*** Task input Section Begins ***
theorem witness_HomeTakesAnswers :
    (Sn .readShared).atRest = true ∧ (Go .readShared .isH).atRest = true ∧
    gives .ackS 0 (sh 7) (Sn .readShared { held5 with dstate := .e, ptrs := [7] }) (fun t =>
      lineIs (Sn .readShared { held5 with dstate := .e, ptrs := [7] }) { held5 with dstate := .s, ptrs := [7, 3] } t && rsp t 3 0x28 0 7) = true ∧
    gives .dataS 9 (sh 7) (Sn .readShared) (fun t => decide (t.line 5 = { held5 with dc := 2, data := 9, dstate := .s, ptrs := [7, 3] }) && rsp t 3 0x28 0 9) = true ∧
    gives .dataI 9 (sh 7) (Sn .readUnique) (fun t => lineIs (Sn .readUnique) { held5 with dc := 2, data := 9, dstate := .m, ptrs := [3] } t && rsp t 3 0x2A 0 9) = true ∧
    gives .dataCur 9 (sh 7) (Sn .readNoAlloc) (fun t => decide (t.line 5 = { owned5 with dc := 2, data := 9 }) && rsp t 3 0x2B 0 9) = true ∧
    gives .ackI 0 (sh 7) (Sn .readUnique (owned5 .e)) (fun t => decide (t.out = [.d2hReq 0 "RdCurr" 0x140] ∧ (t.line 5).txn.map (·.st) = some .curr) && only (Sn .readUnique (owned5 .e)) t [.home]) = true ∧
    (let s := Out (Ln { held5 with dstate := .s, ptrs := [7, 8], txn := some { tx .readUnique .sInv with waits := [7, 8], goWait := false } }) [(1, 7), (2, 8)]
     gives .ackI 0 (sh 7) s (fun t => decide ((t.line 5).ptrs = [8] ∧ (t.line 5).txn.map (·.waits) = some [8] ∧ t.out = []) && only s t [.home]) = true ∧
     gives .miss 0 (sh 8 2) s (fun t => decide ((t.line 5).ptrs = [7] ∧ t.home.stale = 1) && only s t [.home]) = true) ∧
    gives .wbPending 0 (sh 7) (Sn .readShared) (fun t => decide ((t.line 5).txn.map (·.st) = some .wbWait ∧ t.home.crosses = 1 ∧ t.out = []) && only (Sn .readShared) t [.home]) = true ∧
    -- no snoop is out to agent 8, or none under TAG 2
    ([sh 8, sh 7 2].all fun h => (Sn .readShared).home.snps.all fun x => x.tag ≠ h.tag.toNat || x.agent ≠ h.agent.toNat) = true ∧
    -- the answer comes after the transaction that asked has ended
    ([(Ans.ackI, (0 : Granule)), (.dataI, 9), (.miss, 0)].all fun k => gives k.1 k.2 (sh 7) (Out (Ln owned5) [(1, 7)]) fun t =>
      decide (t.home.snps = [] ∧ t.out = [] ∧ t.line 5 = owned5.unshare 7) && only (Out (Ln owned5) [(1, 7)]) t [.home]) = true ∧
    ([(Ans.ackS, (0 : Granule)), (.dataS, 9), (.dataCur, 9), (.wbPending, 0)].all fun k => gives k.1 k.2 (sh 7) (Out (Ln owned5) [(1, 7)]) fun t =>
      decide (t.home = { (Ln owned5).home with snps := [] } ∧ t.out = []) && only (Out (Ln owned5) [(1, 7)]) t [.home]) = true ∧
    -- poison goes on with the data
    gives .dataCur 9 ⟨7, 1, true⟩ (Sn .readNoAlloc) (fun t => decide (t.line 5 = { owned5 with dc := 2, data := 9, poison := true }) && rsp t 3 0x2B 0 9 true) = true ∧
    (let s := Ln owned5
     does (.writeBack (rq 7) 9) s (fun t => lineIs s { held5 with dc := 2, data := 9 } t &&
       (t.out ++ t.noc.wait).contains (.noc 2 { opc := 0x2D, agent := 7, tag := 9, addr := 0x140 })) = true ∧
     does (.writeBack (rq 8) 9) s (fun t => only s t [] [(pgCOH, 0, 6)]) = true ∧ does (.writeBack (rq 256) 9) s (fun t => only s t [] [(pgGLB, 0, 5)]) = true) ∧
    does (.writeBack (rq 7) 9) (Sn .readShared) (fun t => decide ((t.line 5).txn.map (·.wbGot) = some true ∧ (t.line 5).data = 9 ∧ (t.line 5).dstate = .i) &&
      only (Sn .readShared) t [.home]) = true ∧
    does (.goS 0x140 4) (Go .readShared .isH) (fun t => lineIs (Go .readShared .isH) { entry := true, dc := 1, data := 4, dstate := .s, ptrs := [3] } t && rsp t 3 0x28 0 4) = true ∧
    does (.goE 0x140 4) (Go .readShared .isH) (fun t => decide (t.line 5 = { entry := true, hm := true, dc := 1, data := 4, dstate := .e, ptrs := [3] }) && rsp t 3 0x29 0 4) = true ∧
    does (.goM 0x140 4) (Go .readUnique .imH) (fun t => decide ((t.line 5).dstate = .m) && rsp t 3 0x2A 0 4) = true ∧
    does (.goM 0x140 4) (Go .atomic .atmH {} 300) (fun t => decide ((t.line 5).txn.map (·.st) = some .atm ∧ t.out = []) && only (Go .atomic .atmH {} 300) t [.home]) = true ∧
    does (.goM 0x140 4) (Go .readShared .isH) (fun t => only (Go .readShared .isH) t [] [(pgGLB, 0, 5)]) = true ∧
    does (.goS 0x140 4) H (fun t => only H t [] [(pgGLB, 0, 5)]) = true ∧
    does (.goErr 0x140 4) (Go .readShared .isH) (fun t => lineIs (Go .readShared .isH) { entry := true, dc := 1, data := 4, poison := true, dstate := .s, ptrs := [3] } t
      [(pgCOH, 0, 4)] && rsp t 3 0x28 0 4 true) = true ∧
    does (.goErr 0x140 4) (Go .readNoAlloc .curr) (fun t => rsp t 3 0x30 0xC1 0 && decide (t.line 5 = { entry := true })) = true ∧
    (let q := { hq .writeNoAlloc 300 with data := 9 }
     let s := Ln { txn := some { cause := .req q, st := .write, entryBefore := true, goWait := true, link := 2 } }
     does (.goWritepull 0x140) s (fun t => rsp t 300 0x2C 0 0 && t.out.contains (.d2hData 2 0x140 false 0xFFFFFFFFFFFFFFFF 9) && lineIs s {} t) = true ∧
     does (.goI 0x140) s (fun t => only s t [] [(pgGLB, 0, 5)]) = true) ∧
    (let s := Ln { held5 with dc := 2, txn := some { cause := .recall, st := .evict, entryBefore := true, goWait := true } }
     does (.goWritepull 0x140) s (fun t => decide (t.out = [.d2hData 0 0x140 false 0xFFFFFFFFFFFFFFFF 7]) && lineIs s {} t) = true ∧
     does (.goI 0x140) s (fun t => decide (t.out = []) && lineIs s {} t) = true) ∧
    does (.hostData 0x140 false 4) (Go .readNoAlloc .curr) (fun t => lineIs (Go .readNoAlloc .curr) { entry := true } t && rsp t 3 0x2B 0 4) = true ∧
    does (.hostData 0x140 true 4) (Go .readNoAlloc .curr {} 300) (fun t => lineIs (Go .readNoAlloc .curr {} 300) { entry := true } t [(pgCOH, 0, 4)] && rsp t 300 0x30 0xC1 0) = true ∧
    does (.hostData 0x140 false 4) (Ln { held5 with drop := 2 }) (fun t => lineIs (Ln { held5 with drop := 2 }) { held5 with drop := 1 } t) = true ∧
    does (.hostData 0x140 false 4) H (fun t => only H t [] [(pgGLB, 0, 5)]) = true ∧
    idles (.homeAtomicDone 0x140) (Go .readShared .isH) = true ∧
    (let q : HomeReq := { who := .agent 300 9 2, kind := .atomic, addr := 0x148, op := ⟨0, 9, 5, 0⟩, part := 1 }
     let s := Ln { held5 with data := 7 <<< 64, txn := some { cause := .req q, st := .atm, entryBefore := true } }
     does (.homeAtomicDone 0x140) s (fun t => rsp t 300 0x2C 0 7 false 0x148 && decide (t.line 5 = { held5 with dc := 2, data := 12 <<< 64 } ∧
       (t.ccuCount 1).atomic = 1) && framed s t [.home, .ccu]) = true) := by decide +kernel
*** Task input Section Ends ***
Try it >> Write out exactly the lines that fall from the line with "([(Ans.ackI, (0 : Granule)), (.dataI, 9), (.miss, 0)].all" to the line with "does (.goE 0x140" in the records above, keeping both ends.

Written solution >>
    ([(Ans.ackI, (0 : Granule)), (.dataI, 9), (.miss, 0)].all fun k => gives k.1 k.2 (sh 7) (Out (Ln owned5) [(1, 7)]) fun t =>
      decide (t.home.snps = [] ∧ t.out = [] ∧ t.line 5 = owned5.unshare 7) && only (Out (Ln owned5) [(1, 7)]) t [.home]) = true ∧
    ([(Ans.ackS, (0 : Granule)), (.dataS, 9), (.dataCur, 9), (.wbPending, 0)].all fun k => gives k.1 k.2 (sh 7) (Out (Ln owned5) [(1, 7)]) fun t =>
      decide (t.home = { (Ln owned5).home with snps := [] } ∧ t.out = []) && only (Out (Ln owned5) [(1, 7)]) t [.home]) = true ∧
    -- poison goes on with the data
    gives .dataCur 9 ⟨7, 1, true⟩ (Sn .readNoAlloc) (fun t => decide (t.line 5 = { owned5 with dc := 2, data := 9, poison := true }) && rsp t 3 0x2B 0 9 true) = true ∧
    (let s := Ln owned5
     does (.writeBack (rq 7) 9) s (fun t => lineIs s { held5 with dc := 2, data := 9 } t &&
       (t.out ++ t.noc.wait).contains (.noc 2 { opc := 0x2D, agent := 7, tag := 9, addr := 0x140 })) = true ∧
     does (.writeBack (rq 8) 9) s (fun t => only s t [] [(pgCOH, 0, 6)]) = true ∧ does (.writeBack (rq 256) 9) s (fun t => only s t [] [(pgGLB, 0, 5)]) = true) ∧
    does (.writeBack (rq 7) 9) (Sn .readShared) (fun t => decide ((t.line 5).txn.map (·.wbGot) = some true ∧ (t.line 5).data = 9 ∧ (t.line 5).dstate = .i) &&
      only (Sn .readShared) t [.home]) = true ∧
    does (.goS 0x140 4) (Go .readShared .isH) (fun t => lineIs (Go .readShared .isH) { entry := true, dc := 1, data := 4, dstate := .s, ptrs := [3] } t && rsp t 3 0x28 0 4) = true ∧
    does (.goE 0x140 4) (Go .readShared .isH) (fun t => decide (t.line 5 = { entry := true, hm := true, dc := 1, data := 4, dstate := .e, ptrs := [3] }) && rsp t 3 0x29 0 4) = true ∧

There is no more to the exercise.